Classer des nombres puis représenter une contrainte
On considère les nombres -4, 0,125, \(\frac{7}{3}\) et \(\sqrt{2}\), puis la condition selon laquelle x est supérieur ou égal à -1 et strictement inférieur à 3.
- -4 appartient à Z, donc aussi à D, Q et R, mais pas à N.
- 0,125 possède une écriture décimale finie : son plus petit ensemble est D.
- \(\frac{7}{3}\) est rationnel mais son écriture décimale n’est pas finie : il appartient à Q sans appartenir à D.
- La \(\sqrt{2}\) est irrationnelle : elle appartient à R sans appartenir à Q.
- La contrainte s’écrit x dans [-1;3[ ; -1 est admis et 3 est exclu.
La dernière ligne n’est pas un simple résultat : elle revient au contexte, précise l’unité ou l’ensemble de solutions et permet un contrôle rapide de cohérence. Cette habitude évite une grande partie des erreurs de signe et d’interprétation.
Pourquoi un point de la droite correspond à un réel unique
Pourquoi un point de la droite correspond à un réel unique
Une droite graduée fixe une origine, une unité et un sens. Toute abscisse détermine alors une position unique, et toute position possède une seule abscisse. Cette correspondance permet d’interpréter l’ordre : le plus petit réel est placé à gauche du plus grand.
Cette justification donne un point d’appui plus solide qu’une règle apprise seule. Elle permet aussi de reconstruire la propriété si la formule est oubliée et de repérer les situations où son emploi serait illégitime.
Lire unions et intersections sur une droite graduée
Colorier les intervalles avant de calculer leur intersection évite de mélanger les connecteurs. Une intersection conserve la partie commune aux deux coloriages. Une réunion conserve tout ce qui appartient à l’un au moins des intervalles et peut produire deux morceaux disjoints.
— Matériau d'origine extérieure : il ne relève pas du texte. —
theorem step_of_running {s : State} (hs : s.status = .running) : step s = runningStep params exec s := by
  simp only [step, loopStep, hs]

/-- R101. -/
theorem step_of_fetch?_none {s : State} (hs : s.status = .running) (hf : s.fetch? = none) :
    step s = .next s.haltEnd := by
  simp only [step_of_running hs, runningStep, hf]

/-- R103. -/
theorem step_of_unknown {s : State} {w : Word} {opc : BitVec 6} (hs : s.status = .running) (hf : s.fetch? = some w)
    (hd : decode w = .unknown opc) : step s = .next (s.raiseUnknownOpcode opc) := by
  simp only [step_of_running hs, runningStep, hf, decodeUnder_params, hd]

/-- R102, R106. -/
theorem step_of_known {s : State} {w : Word} {i : Instr} (hs : s.status = .running) (hf : s.fetch? = some w)
    (hd : decode w = .known i) : step s = exec i s := by
  simp only [step_of_running hs, runningStep, hf, decodeUnder_params, hd]

/-- Settles O33: `step_of_not_running` at every terminal status. -/
theorem terminalStatusHasNoStep : Obligations.TerminalStatusHasNoStep :=
  fun _ => step_of_not_running

/-- Settles O31: past the last word nothing is fetched. -/
theorem stepPastTheLastWordHalts : Obligations.StepPastTheLastWordHalts :=
  fun s hs hlen => step_of_fetch?_none hs ((fetch?_eq_none_iff s).mpr hlen)

/-! ### The bytes at PC -/

/-- An instruction the byte decoder reads at PC is the one the fetched word decodes to. -/
theorem fetch?_of_decodeBytes {s : State} {i : Instr} {rest : List Byte}
    (h : decodeBytes (s.code.drop s.fetchOffset) = .ok (i, rest)) : ∃ w, s.fetch? = some w ∧ decode w = .known i := by
  unfold decodeBytes at h
  split at h
  case h_1 => cases h
  case h_2 w rest' ht =>
    split at h
    case h_1 j hd =>
      cases h
      exact ⟨w, by rw [State.fetch?, ht]; rfl, hd⟩
    case h_2 => cases h

/-- Settles O30: the word fetched is the one the byte decoder reads. -/
theorem stepRunsTheDecodedInstruction : Obligations.StepRunsTheDecodedInstruction := by
  intro s i rest hs h
  obtain ⟨w, hf, hd⟩ := fetch?_of_decodeBytes h
  exact step_of_known hs hf hd

/-- The opcode field of a big-endian word is the upper six bits of its first byte (R50, R71). -/
theorem opcodeField_append_bytes (b0 b1 b2 b3 : Byte) :
    opcodeField (b0 ++ b1 ++ b2 ++ b3) = BitVec.ofNat 6 (b0.toNat / 4) := by
  apply BitVec.eq_of_toNat_eq
  have hfield : (opcodeField (b0 ++ b1 ++ b2 ++ b3)).toNat =
      (((b0.toNat * 2 ^ 8 + b1.toNat) * 2 ^ 8 + b2.toNat) * 2 ^ 8 + b3.toNat) / 2 ^ 26 := by
    rw [opcodeField_toNat]
    simp only [toNat_append_byte]
  rw [hfield, BitVec.toNat_ofNat]
  omega

/-- Under the default map an opcode field of 11 or more is unknown (92 D1). -/
theorem decode_eq_unknown {w : Word} (h : 11 ≤ (opcodeField w).toNat) : decode w = .unknown (opcodeField w) :=
  decodeUnder_eq_unknown_iff.mpr ⟨rfl, (defaultOpcodeOf_unassigned_iff _).mpr h⟩

/-- Settles O32: the opcode field of the fetched word is that of its first byte, and the default map leaves 11 and above
unassigned. -/
theorem stepOnUnknownOpcodeHalts : Obligations.StepOnUnknownOpcodeHalts := by
  intro s b0 b1 b2 b3 rest hs hcode hopc
  have hfield := opcodeField_append_bytes b0 b1 b2 b3
  have hunassigned : 11 ≤ (opcodeField (b0 ++ b1 ++ b2 ++ b3)).toNat := by
    rw [hfield, BitVec.toNat_ofNat]
    omega
  rw [step_of_unknown hs (State.fetch?_of_drop hcode) (decode_eq_unknown hunassigned), hfield]
  rfl

end Sys2Proof.Machine
end

section
/-! PROOFS. The move and arithmetic family: what a completed two-operand instruction leaves in the state (40_dispatch.md
R105), and MOV, which writes its source and no flag (41_move_arith.md R120). -/

namespace Sys2Proof.Machine

/-! ### The frame of a completed two-operand instruction -/

/-- The part of the state that an instruction keeps when it changes no register outside `changed`, and neither the
stack nor the trace. -/
abbrev FrameKept (changed : Reg → Prop) (s t : State) : Prop :=
  RegsKept changed s t ∧ StackKept s t ∧ ControlKept s t ∧ t.out = s.out

theorem RegsKept.mono {c c' : Reg → Prop} {s t : State} (h : RegsKept c s t) (hc : ∀ r, c r → c' r) :
    RegsKept c' s t :=
  fun r hr => h r fun hcr => hr (hc r hcr)

/-- R105's advance is the PC rule `nextPc`. -/
theorem State.advance_pc_eq_nextPc (t : State) (pre : Byte) : (t.advance pre).get .pc = nextPc pre (t.get .pc) :=
  State.advance_pc t pre

/-- Under the two-operand modes the operand is the source value (R74). -/
theorem State.resolve_eq_sourceValue (s : State) {m : Mode} (a b : Byte) (hm : m = .regReg ∨ m = .regVal) :
    s.resolve params m a b = sourceValue s m a := by
  rcases hm with rfl | rfl <;> rfl

/-- A two-operand instruction completes in both its modes with the registers its effect leaves and PC by the PC rule;
all it changes is the register B names, where the opcode writes one, PC, and the opcode's implicit registers. -/
theorem twoOperand_completes {i : Instr} (s : State)
    (ho : i.op = .mov ∨ i.op = .add ∨ i.op = .sub ∨ i.op = .mul ∨ i.op = .cmp)
    (hm : i.mode = .regReg ∨ i.mode = .regVal) :
    ∃ t, exec i s = .next t ∧ (∀ r, r ≠ .pc → t.get r = (effect params i s).get r) ∧
      t.get .pc = nextPc (s.get .pc) ((effect params i s).get .pc) ∧
      FrameKept (fun r => (writesB i.op ∧ Names i.b r) ∨ r = .pc ∨ r ∈ implicitWrites i.op) s t := by
  have hpush : i.op ≠ .push := by rcases ho with h | h | h | h | h <;> simp [h]
  have hprint : i.op ≠ .print := by rcases ho with h | h | h | h | h <;> simp [h]
  refine ⟨_, exec_of_allowed s (modeAllowed_two ho hm), fun r hr => State.advance_get _ _ hr,
    State.advance_pc_eq_nextPc .., fun r hr => ?_, fun k => ?_, by simp [ControlKept], ?_⟩
  · simp only [not_or, not_and] at hr
    obtain ⟨hb, hpc, hi⟩ := hr
    rw [State.advance_get _ _ hpc, effect_get_of_not_written hi hb]
  · rw [State.advance_stackRead, effect_stackRead, if_neg (fun h => hpush h.1)]
  · rw [State.advance_out, effect_out, if_neg hprint]

/-- An instruction whose effect is one write through B, with no flag: MOV and MUL. -/
theorem store_completes {i : Instr} {s : State} {v : Byte} (ho : i.op = .mov ∨ i.op = .mul)
    (hm : i.mode = .regReg ∨ i.mode = .regVal) (he : effect params i s = s.writeId params i.b v) :
    ∃ t, exec i s = .next t ∧ (∀ r, Names i.b r → r ≠ .pc → t.get r = v) ∧
      t.get .pc = nextPc (s.get .pc) (if Names i.b .pc then v else s.get .pc) ∧
      FrameKept (fun r => Names i.b r ∨ r = .pc) s t := by
  obtain ⟨t, hexec, hget, hpc, hregs, hrest⟩ := twoOperand_completes s (by tauto) hm
  rw [he] at hget hpc
  have himplicit : implicitWrites i.op = [] := by rcases ho with h | h <;> rw [h] <;> rfl
  refine ⟨t, hexec, fun r hn hr => ?_, ?_, hregs.mono fun r hr => ?_, hrest⟩
  · rw [hget r hr, State.get_writeId, if_pos hn]
  · rw [hpc, State.get_writeId]
  · simp only [himplicit, List.not_mem_nil, or_false] at hr
    exact hr.imp_left And.right

/-- Settles O8: MOV's effect is the write of the source value through B. -/
theorem movCopiesItsSource : Obligations.MovCopiesItsSource := by
  intro m a b s hm
  have he : effect params (.mov m a b) s = s.writeId params b (sourceValue s m a) := by
    rw [← s.resolve_eq_sourceValue a b hm]
    rfl
  exact store_completes (.inl rfl) hm he

/-- Settles O11: MUL's effect is the write of the product's low byte through B. -/
theorem mulStoresTheLowByteOfTheProduct : Obligations.MulStoresTheLowByteOfTheProduct := by
  intro m a b s hm v1 v2
  have hsrc : s.resolve params m a b = v2 := s.resolve_eq_sourceValue a b hm
  have he : effect params (.mul m a b) s = s.writeId params b (BitVec.ofNat 8 (v1.toNat * v2.toNat)) := by
    rw [← mulResult_eq, ← hsrc]
    rfl
  obtain ⟨t, hexec, hget, hrest⟩ := store_completes (i := .mul m a b) (.inr rfl) hm he
  refine ⟨t, hexec, fun r hn hr => ?_, hrest⟩
  rw [hget r hn hr, BitVec.toNat_ofNat]

end Sys2Proof.Machine
end

section
/-! PROOFS. The move and arithmetic family: each flag as a condition on the operands' values (41_move_arith.md R121,
R122, R124, R126). -/

namespace Sys2Proof.Machine

theorem flagByte_eq_bit {f : Bool} {c : Prop} [Decidable c] (h : f = true ↔ c) : flagByte f = bit c := by
  simp only [flagByte, bit, h]

/-! ### The byte sum and difference as numbers -/

theorem toNat_sub_byte (x y : Byte) : ((x - y).toNat : Int) = ((x.toNat : Int) - y.toNat) % 256 := by
  have := x.isLt
  have := y.isLt
  rw [BitVec.toNat_sub]
  omega

theorem toInt_range (x : Byte) : -128 ≤ x.toInt ∧ x.toInt ≤ 127 := by
  have hlow := BitVec.le_toInt x
  have hhigh := BitVec.toInt_lt (x := x)
  omega

/-- The signed byte sum is the exact sum up to one turn of 256. -/
theorem toInt_add_byte (x y : Byte) : (x + y).toInt % 256 = (x.toInt + y.toInt) % 256 := by
  rw [BitVec.toInt_add]
  exact Int.bmod_emod

/-- The signed byte difference is the exact difference up to one turn of 256. -/
theorem toInt_sub_byte (x y : Byte) : (x - y).toInt % 256 = (x.toInt - y.toInt) % 256 := by
  rw [BitVec.toInt_sub]
  exact Int.bmod_emod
Le dessin ou le tableau ne remplace pas la preuve. Il sert à choisir une piste, à anticiper le signe d’un résultat et à contrôler que le calcul reste compatible avec la situation observée.
Relier intervalles, équations et domaines de définition
Les intervalles servent à annoncer les solutions d’une inéquation et à préciser où une fonction est définie. Ils interviennent aussi dans les encadrements et dans la lecture d’un tableau de variations. Le même symbole doit donc garder un sens ensembliste précis d’un chapitre à l’autre.
La hiérarchie complète est approfondie dans les ensembles de nombres. La notion de distance sur la droite prépare la valeur absolue.
Ces connexions ne sont pas décoratives : elles indiquent quelle connaissance réactiver lorsque le problème mélange plusieurs chapitres. C’est souvent ce passage d’un outil à l’autre qui distingue un exercice direct d’un problème de synthèse.
Erreurs à éviter et contrôles pour nombres réels et intervalles Seconde
Erreur fréquente : ne pas classer un nombre d’après son apparence. Une fraction peut être décimale après simplification, tandis qu’une valeur affichée par la calculatrice peut seulement être un arrondi d’un irrationnel.
Contrôle utile : remplacer mentalement chaque crochet par le signe inférieur approprié, puis vérifier quelques valeurs à l’intérieur et sur les bornes.
| Moment | Question à se poser | Trace attendue |
|---|---|---|
| Avant | Quelles sont les hypothèses et les données utiles ? | Notations et domaine |
| Pendant | Chaque étape conserve-t-elle le sens du problème ? | Calculs justifiés |
| Après | Le résultat est-il plausible et répond-il exactement ? | Conclusion contrôlée |
Nombres réels et intervalles seconde : synthèse du chapitre
Les nombres réels et les intervalles en Seconde donnent un langage commun pour décrire une mesure, encadrer une valeur et annoncer l’ensemble où une équation est étudiée. Le chapitre ne consiste pas à réciter une chaîne d’inclusions : il apprend à choisir la notation qui traduit exactement une contrainte. La définition, la propriété centrale, la méthode et le contrôle forment un ensemble : aucun de ces éléments ne suffit seul dans une résolution complète.
Le périmètre retenu suit le programme officiel de mathématiques applicable à la rentrée 2026. Les prolongements signalés servent à relier les chapitres sans introduire une exigence étrangère au niveau.